Policing the Waterfront:
Networks, Partnerships,
and the Governance of Port Security
by Russell Brewer (Author)
Long recognised as a
site where criminal elements have flourished, the waterfront has been exploited
for centuries by opportunistic individuals for a whole raft of illicit
purposes. Policing the Waterfront: Networks, Partnerships, and the Governance
of Port Security is the first book of its kind to fully explore the intricacies
of how crime is controlled on the waterfront, and in doing so, seeks to enhance
current theoretical understandings of the policing partnerships that exist
between state and non-state actors.
Charting the complex
configuration of security networks using a range of analytical techniques, this
book presents new empirical data, which exposes and explains the social
structures that enable policing partnerships to function on the waterfront.
Particularly striking is the use of enhanced and adjusted theoretical
discussions, to both shape and develop previous policing and security debates -
resulting in a work that is both innovative and, yet, still routed in the
traditions of empirical
research.
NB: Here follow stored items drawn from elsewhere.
/-- Plant MANUAL with every drive at rest. -/
def byHandClosed : Part := { byHand with steam := Steam.reset }

/-- A boiler-class latch with its L0 forced, in the state of `s`. -/
def latched (s : Part) : Part :=
  { s with
    trips := { s.trips with latches := { s.trips.latches with ovp := true }, armed := false }
    boiler := s.boiler.cleared .locked
    steam := { Steam.reset with queue := [] }
    table := { s.table with loads := s.table.loads.set .l0 { s.table.loads.l0 with forced := true } } }

/-- A debounced LOWW input that is ACTIVE, with LOWW not armed. -/
def low (s : Part) : Part :=
  { s with trips := { s.trips with armed := false, inputs := s.trips.inputs.set .loww ⟨true, 0⟩ } }

/-- BROWN standing: every load forced. -/
def brown (s : Part) : Part :=
  { s with
    trips := { s.trips with brownSource := true, highRun := 4 }
    table := { s.table with loads := s.table.loads.map fun e => { e with forced := true } }
    comp := ⟨false, .stopped, .expired⟩ }

theorem online_service : online.ServiceLaw := serviceOk_sound (by decide +kernel)
theorem resting_service : resting.ServiceLaw := serviceOk_sound (by decide +kernel)
theorem byHand_service : byHand.ServiceLaw := serviceOk_sound (by decide +kernel)
theorem online_arming : online.ArmingLaw := armingOk_sound (by decide +kernel)
theorem reset_service : State.reset.part.ServiceLaw := serviceOk_sound (by decide +kernel)

/-! ## The manual's worked numbers -/

/-- R3: code 41h, length 1, argument 11h: the check byte is ADh. -/
theorem test_check_byte : requestCheck 0x41 [0x11] = 0xAD := by decide +kernel

/-- Section 2: a DRY record at 78.0 °C is stored at 70.0 °C, and the counter passes from 255 to 0. -/
theorem test_append_clamps_and_wraps :
    let s := { resting with store := ⟨⟨[], 254⟩, ⟨[], 0⟩, ⟨[], 0⟩, ⟨[], 0⟩⟩ }
    let t := afterAll [.append (.bp .b1) [1, 0, 0x5E, 1, 0x84, 3], .replyEnd (.bp .b1), .append (.bp .b1) [2, 0, 0x0C, 3, 0x60, 9]] s
    ((t.list .b1).map fun r => (r.tag, r.body)) = [(254, .steam 350 900 0), (255, .dry 700 2400 0)]
      ∧ (t.store.get .b1).nextTag = 0 ∧ replyOn (.bp .b1) t = some (.ok, [255, 1, 46]) := by decide +kernel

/-- Section 2: tags 6 and 7 are held, so the next tag is 8. -/
theorem test_tag_passed_over :
    let held := [rec_ 6 (.rest 5) (.done .complete), rec_ 7 (.rest 5) (.done .complete), rec_ 12 (.rest 5) .pending]
    chooseTag held held.length 6 = 8 := by decide +kernel

/-- The table of section 4.9 at 218 V with these requests and weights. -/
def sharing : LoadTable :=
  let e (q w f : Nat) : LoadEntry := { LoadEntry.reset f w with request := q }
  { LoadTable.reset with loads := ⟨e 2156 8 2156, ⟨e 539 4 539, e 300 4 539, e 120 2 539, e 0 4 539⟩⟩ }

/-- 2,400 W go 1,441, 539, 300 and 120 in 3 rounds, at duties 668, 1000, 556 and 222 (section 4.9). -/
theorem test_allocation_example :
    let t := sharing.allocate 2400
    (Load.list.map fun l => ((t.loads.get l).grant, (t.loads.get l).duty))
        = [(1441, 668), (539, 1000), (300, 556), (120, 222), (0, 0)]
      ∧ t.rounds = 3 ∧ t.unallocated = 0 := by decide +kernel

/-- 3,300 W cover every request, with 185 W left (section 4.9). -/
theorem test_allocation_all_fits :
    (sharing.allocate 3300).rounds = 0 ∧ (sharing.allocate 3300).unallocated = 185 := by decide +kernel

/-- The budget cut of the worked sequences: 850 W go 400, 226 and 224. -/
theorem test_allocation_leftover :
    let e (q w : Nat) : LoadEntry := { LoadEntry.reset 600 w with request := q }
    let t := ({ LoadTable.reset with
      loads := ⟨{ LoadEntry.reset 2400 8 with request := 400 }, ⟨e 600 4, e 0 4, e 350 4, e 0 4⟩⟩ } : LoadTable).allocate 850
    (Load.list.map fun l => ((t.loads.get l).grant, (t.loads.get l).duty, (t.loads.get l).clipped))
      = [(400, 166, false), (226, 376, true), (0, 0, false), (224, 373, true), (0, 0, false)] := by decide +kernel

/-- A heater at 2,100 W credits 904 mg five times and then 905, the carry going by 600 (the morning rush). -/
theorem test_credits_of_the_rush :
    let s := { online with
      store := online.store.set .b1 ⟨[rec_ 2 (.steam 15 600 0) (.current ⟨.burst, 0, 0, 0, 0⟩)], 3⟩
      table := { online.table with loads := online.table.loads.set .l0 { LoadEntry.reset 2400 8 with duty := 875 } } }
    let t := afterAll (List.replicate 6 .meteringSecond) s
    (t.current .b1).map (fun x => (x.1.body, x.2.steamCarry)) = some (.steam 15 600 5425, 0)
      ∧ (t.bayCounters .b1).steamMg = 5425 := by decide +kernel

/-- A MAN_DRIVE of 1,200 per-mille is clamped to 1,000 (R181, R92): the reply of a heater drive. -/
theorem test_drive_clamps :
    replyOn .sp (after (.manDriveHeat .sp (.bay .b1) 1200) byHandClosed)
      = some (.ok, [2, 0xE8, 3, 1, 0xE8, 3, 0x58, 2, 0x58, 2, 0xE8, 3, 0]) := by decide +kernel

/-- The slice expires with bay 2 waiting: bay 1 goes to the tail and the line purges for 1 s (the morning rush). -/
theorem test_slice_rotates : (after .sliceExpiry online).steam
    = ⟨[.b2, .b1], .none, .purge, none, some 1000, 1550⟩ := by decide +kernel

/-- The overpressure trip of the worked sequences: the holder returns to the head of the queue. -/
theorem test_overpressure : let t := after (.tripInputChange .ovp true) online
    t.boiler.state = .locked ∧ t.steam = ⟨[.b1, .b2], .none, .free, none, some 1000, 1550⟩
      ∧ t.outputs.valve = .all false ∧ (t.load .l0).forced = true := by decide +kernel

/-- The link loss of the worked sequences: bay 1 loses its records and its holding, and LINK is raised. -/
theorem test_link_loss :
    let t := after (.breakDetected (.bp .b1)) (online.setPort (.bp .b1) { online.port (.bp .b1) with linkUp := true })
    t.list .b1 = [] ∧ t.steam.manifold = .purge ∧ (t.runner .b1).causes.closure = true
      ∧ (t.notice .sp).flags = 0x08 := by decide +kernel

/-- R1: the header 31h of a reply goes out as start 0, 1000 1100 from the low bit on, marker 1, stop 1. -/
theorem test_header_levels :
    (List.range 11).map (fun n => ({ PortState.reset with tx := some ⟨0x31, .ok, []⟩, txLeft := 440 - n * 10 }).txLevel)
      = [false, true, false, false, false, true, true, false, false, true, true] := by decide +kernel

/-- R8: a request that arrives while a reply is being sent waits, and is taken when that reply has ended. -/
theorem test_request_waits : let s := after (.noteRead .sp []) online
    (s.port .sp).buffer = [] ∧ ((after (.noteRead .sp [0]) s).port .sp).buffer = [.request 0x38 [0]]
      ∧ replyOn .sp (after (.noteRead .sp [0]) s) = some (.ok, [0, 0x1F])
      ∧ replyOn .sp (afterAll [.noteRead .sp [0], .replyEnd .sp] s) = some (.args, []) := by decide +kernel

/-- R195: while RESETN is low the compressor output is low and TX and ATTN are high, and the plant starts at the rise. -/
theorem test_reset_levels : let s := after (.powerOnReset .falls) online
    (online.pinLevels.comp, s.pinLevels.comp, s.pinLevels.tx.get .sp, s.pinLevels.attn.get .sp) = (true, false, true, true)
      ∧ (after (.headerReceived .sp 0x31) s) = s ∧ (after (.powerOnReset (.rises true)) s).fast = true := by decide +kernel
The analysis
is achieved through a comparative research design, evaluating the narratives of
both state and non-state security providers at the busiest ports in America and
Australia: the Los Angeles/Long Beach Port Complex and the Port of Melbourne.
Policing the Waterfront
presents a rich and highly original account of the underlying structures that
foster, facilitate, and enhance policing partnerships on the waterfront, and
will be of interest to scholars in the fields of criminology, sociology, law,
socio-legal and policy studies, as well as those researching and studying
policing, regulation, security, mass transportation, and social capital.